**WORK INSTRUCTION**. Give back exactly the lines of the material below, starting with the line with "def Parcel.noLoaderPath (P" and going on through the line with "RESUME and QUERY_STATUS".

**RECORDS FOR THE EXERCISE**.
/-- The field that breaks the layout rules of R361, if any. -/
def mapLayout (raw : List Byte) : Option Nat :=
  let f := fieldAt raw
  let va := f 8 8
  let n := f 0x18 8
  let edge := fun (size : Nat) =>
    if va % size ≠ 0 then some 0x08 else if n = 0 || n % size ≠ 0 || 2 ^ 48 < va + n then some 0x18 else none
  if f 0 1 = 0x21 then edge 4096
  else
    let page := f 0x20 1
    let out := f 0x10 8
    if 4 ≤ page then
      if f 0x21 1 ≠ 0 then some 0x21
      else if f 0x22 1 ≠ 0 then some 0x22
      else if f 0x24 2 ≠ 0 then some 0x24
      else if n ≠ levelSpan (6 - page) then some 0x18
      else if out % 4096 ≠ 0 then some 0x10
      else edge (levelSpan (6 - page))
    else
      let size := levelSpan (3 - page)
      if f 0x21 1 = 2 && page ≠ 0 then some 0x20
      else if f 0x21 1 = 1 && !bitOf (f 0x22 1) 4 then some 0x22
      else if out % size ≠ 0 || (f 0x21 1 = 1 && 2 ^ 50 < out + n) then some 0x10
      else edge size

/-- Bytes of the window that MAP may name: the slices without their reserved tops (R410). -/
def Parcel.usable (P : Parcel) : Nat := P.smap.length * (sliceBytes - P.rs)

/-- Bytes of output that a MAP names: those of its range, or the page of a table (R361, R264). -/
def mapBytes (raw : List Byte) : Nat := if 4 ≤ fieldAt raw 0x20 1 then 4096 else fieldAt raw 0x18 8

/-- Whether the output of a MAP is one that its kind allows (R361, R263): within the parcel's window below the reserved tops, or on a tile of
the parcel, which no absent tile is. -/
def mapOutOk (s : State) (p : Nat) (raw : List Byte) : Bool :=
  let out := fieldAt raw 0x10 8
  match fieldAt raw 0x21 1 with
  | 0 => decide (out + mapBytes raw ≤ (s.parcel p).usable)
  | 1 => true
  | _ => bits out 21 3 == 0 && bits out 32 32 == 0 && (s.parcel p).quads.getLsbD (quadOf (bits out 24 8))
      && decide (bits out 0 20 + mapBytes raw ≤ 0x100000)

/-- The first field out of its range (check 7), by its offset. -/
def rangeField (s : State) (p : Option Nat) (raw : List Byte) : Option Nat :=
  let f := fieldAt raw
  let op := f 0 1
  let out := fun (off len lo hi : Nat) => if lo ≤ f off len && f off len ≤ hi then none else some off
  let nsid := fun (all : Bool) => if all && f 4 4 = 0xFFFFFFFF then none else out 4 4 0 1023
  let host := fun (off : Nat) => if bitOf (f 1 1) 1 then none else out off 8 0 (2 ^ 50 - 1)
  let rw := (nsid false).or ((out 0x10 4 1 65536).or ((out 0x14 4 0 4096).or (host 0x18)))
  match op with
  | 0x01 => rw
  | 0x02 => rw
  | 0x04 => nsid true
  | 0x05 => (nsid false).or (out 0x10 4 1 0xFFFFFFFF)
  | 0x10 => (out 0x10 8 64 0x10000000).or ((if f 0x18 8 % 4096 = 0 then none else some 0x18).or (host 8))
  | 0x12 => (out 0x10 4 0 0x100000).or ((if f 0x14 4 + 32 * f 0x18 4 ≤ f 0x10 4 then none else some 0x14).or (host 8))
  | 0x20 => (out 0x20 1 0 6).or ((out 0x21 1 0 2).or ((mapLayout raw).or
      (match p with | some p => if mapOutOk s p raw then none else some 0x10 | none => none)))
  | 0x21 => mapLayout raw
  | 0x22 => out 0x18 8 1 (2 ^ 40)
  | 0x40 => host 8
  | 0x41 => nsid false
  | 0x42 => (nsid false).or ((out 8 1 0 63).or (out 9 1 0 1))
  | 0x43 => (nsid true).or (host 8)
  | 0x44 => some 4
  | 0x45 => some 4
  | 0x46 => some 4
  | 0x47 => (out 4 1 0 15).or ((out 5 1 0 1).or (if caskPresent s (f 4 1) then none else some 4))
  | 0x48 => host 8
  | 0x49 => (out 4 1 0 1).or (out 5 1 0 1)
  | 0x4A => host 8
  | _ => none

/-- The detail of a check of the command: source 1, reason and field. -/
def cmdDetail (reason sub : Nat) : List Byte := detail reason 1 0 sub 0

/-- Checks 4 to 9 of Table 2: the status and detail of the first that fails. -/
def fieldChecks (s : State) (w : Window) (raw : List Byte) : Option (Nat × List Byte) :=
  let op := fieldAt raw 0 1
  match reservedByte raw with
  | some i => some (sINVALID_FIELD, cmdDetail 1 i)
  | none =>
    if isControl op && bitOf (fieldAt raw 1 1) 0 then some (sINVALID_FIELD, cmdDetail 2 1)
    else if opGroup op = some .admin && bitOf (fieldAt raw 1 1) 1 then some (sINVALID_FIELD, cmdDetail 3 1)
    else
      match rangeField s (winParcel s w) raw with
      | some i => some (sINVALID_FIELD, cmdDetail 4 i)
      | none =>
        if 1024 ≤ outstanding s w then some (sQUEUE_FULL, cmdDetail 0 0)
        else if s.cmds.any fun c => c.win == w && c.tag == fieldAt raw 2 2 then some (sINVALID_FIELD, cmdDetail 5 2)
        else none

/-- Complete a command that is not accepted. -/
def refuseCmd (s : State) (w : Window) (raw : List Byte) (p : Option Nat) (status : Nat) (det : List Byte) : State :=
  let v := match p with | some p => (s.parcel p).vintage | none => 0
  postPennant s w {
    bytes := pennantBytes (fieldAt raw 2 2) status 0 (fieldAt raw 0 1) w.w.val v s.frm.count det, cmd := none, vintage := v, parcel := p }

-- ## Acceptance (R356, R401, R402)

/-- Whether a power-state exit of a parcel is under way. -/
def exiting (s : State) (p : Nat) : Bool := s.cmds.any fun c => c.parcel == some p && c.wake

/-- Whether a parcel has no path on which an image could be read (R59). -/
def Parcel.noLoaderPath (P : Parcel) : Bool := P.groups == 0 || P.de == 0

/-- Accept a command: an accepted command wakes its parcel and the engine, and a command other than CANCEL, RESUME and QUERY_STATUS
waits for the exit. A LOAD_IMAGE of a parcel without a loader path is rejected as soon as it is accepted (R59). -/
def acceptCmd (s : State) (w : Window) (raw : List Byte) (p : Option Nat) (data : List Byte) : State :=
  let asleep := match p with | some p => decide ((s.parcel p).ps ≠ 0) || exiting s p | none => false
  let c : Cmd := {
    win := w, tag := fieldAt raw 2 2, opcode := fieldAt raw 0 1, ordered := bitOf (fieldAt raw 1 1) 0, raw := raw, parcel := p
    vintage := match p with | some p => (s.parcel p).vintage | none => 0
    seq := s.accepted, phase := .held, data := data, wake := asleep && !isControl (fieldAt raw 0 1) }
  let s := { s with cmds := s.cmds ++ [c], accepted := s.accepted + 1, pwr := { s.pwr with ps4 := false } }
  match p with
  | some p =>
    let s := s.updParcel p fun P => { P with ps := 0 }
    if c.opcode = 0x10 && (s.parcel p).noLoaderPath then endCmd s c sIMAGE_REJECTED (detail 0x1C 9 0xFFFF 0 0) else s
  | none => s

/-- The engine takes the command that a window has latched: the checks of Table 2 in order, then acceptance. -/
def takeLatched (s : State) (w : Window) (data : List Byte) : State :=
  let raw := (s.win w).latched
  let op := fieldAt raw 0 1
  let s := s.updWin w fun W => { W with busy := false, latched := [] }
  let p := if isAdminWin s w then none else winParcel s w
  if !winAccepts s w op then refuseCmd s w raw p sINVALID_OPCODE (cmdDetail 0 0)
  else if opGroup op = some .admin then
    match fieldChecks s w raw with
    | some (st, d) => refuseCmd s w raw none st d
    | none => acceptCmd s w raw none data
  else
    match p with
    | none => refuseCmd s w raw none sPERMISSION (cmdDetail 6 0)
    | some q =>
      if (s.parcel q).st == .resetting then refuseCmd s w raw p sPARCEL_RESET (cmdDetail 0 0)
      else
        match fieldChecks s w raw with
        | some (st, d) => refuseCmd s w raw p st d
        | none => acceptCmd s w raw p data

/-- The opcode that a busy window has latched. -/
def latchedOp (s : State) (w : Window) : Option Nat :=
  if (s.win w).busy && winServed s w then some (fieldAt (s.win w).latched 0 1) else none

-- ## Barriers and older vintages (R363, R414)

/-- Accesses of a parcel that carry an older vintage and have not ended, by vintage (PCL_INFLIGHT_OLD). -/
def inflightOld (s : State) (p : Nat) : List Nat :=
  (s.groups.flatMap fun kg => kg.2.chans.flatMap fun kc => (kc.2.old.filter fun o => o.parcel == p).map (·.vintage))
    ++ (s.reds.filter fun r => r.parcel == p && r.vintage != (s.parcel p).vintage).map (·.vintage)
    ++ s.sto.reads.filterMap fun r => match r.old with | some (q, v) => if q = p then some v else none | none => none

/-- Whether a held command may start: no earlier command of its window holds it. -/
def released (s : State) (c : Cmd) : Bool :=
  let before := (s.cmds.takeWhile fun d => d.seq != c.seq).filter fun d => d.win == c.win && d.phase != .decided
  isControl c.opcode || (!(before.any (·.ordered)) && (!c.ordered || before.isEmpty))

/-- Whether a command waits for older vintages of its parcel to drain: a Query or Memory command that would act. -/
def drains (s : State) (c : Cmd) : Bool :=
  match c.parcel with
  | none => false
  | some p => (opGroup c.opcode == some .query || opGroup c.opcode == some .memory) && !isControl c.opcode && !(inflightOld s p).isEmpty

/-- Whether a command is ready to begin. -/
def Cmd.ready (s : State) (c : Cmd) : Bool := c.phase == .waiting && !c.begun && !c.wake && !drains s c

-- ## What a command names (R358)

/-- A failure of an address that a command names: the status, and the address. -/
structure CmdErr where
  status : Nat
  va : Nat
  deriving DecidableEq, Repr

/-- The status of a failed translation of a command's address. -/
def cmdExcStatus (e : Exc) : Nat :=
  match e.idx with
  | 1 => sPERMISSION
  | 2 => sWALK_BUS_ERROR
  | 3 => sDEVICE_REGION_WALK
  | _ => sTRANSLATION_FAULT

**RESULT BELOW**.
def Parcel.noLoaderPath (P : Parcel) : Bool := P.groups == 0 || P.de == 0

/-- Accept a command: an accepted command wakes its parcel and the engine, and a command other than CANCEL, RESUME and QUERY_STATUS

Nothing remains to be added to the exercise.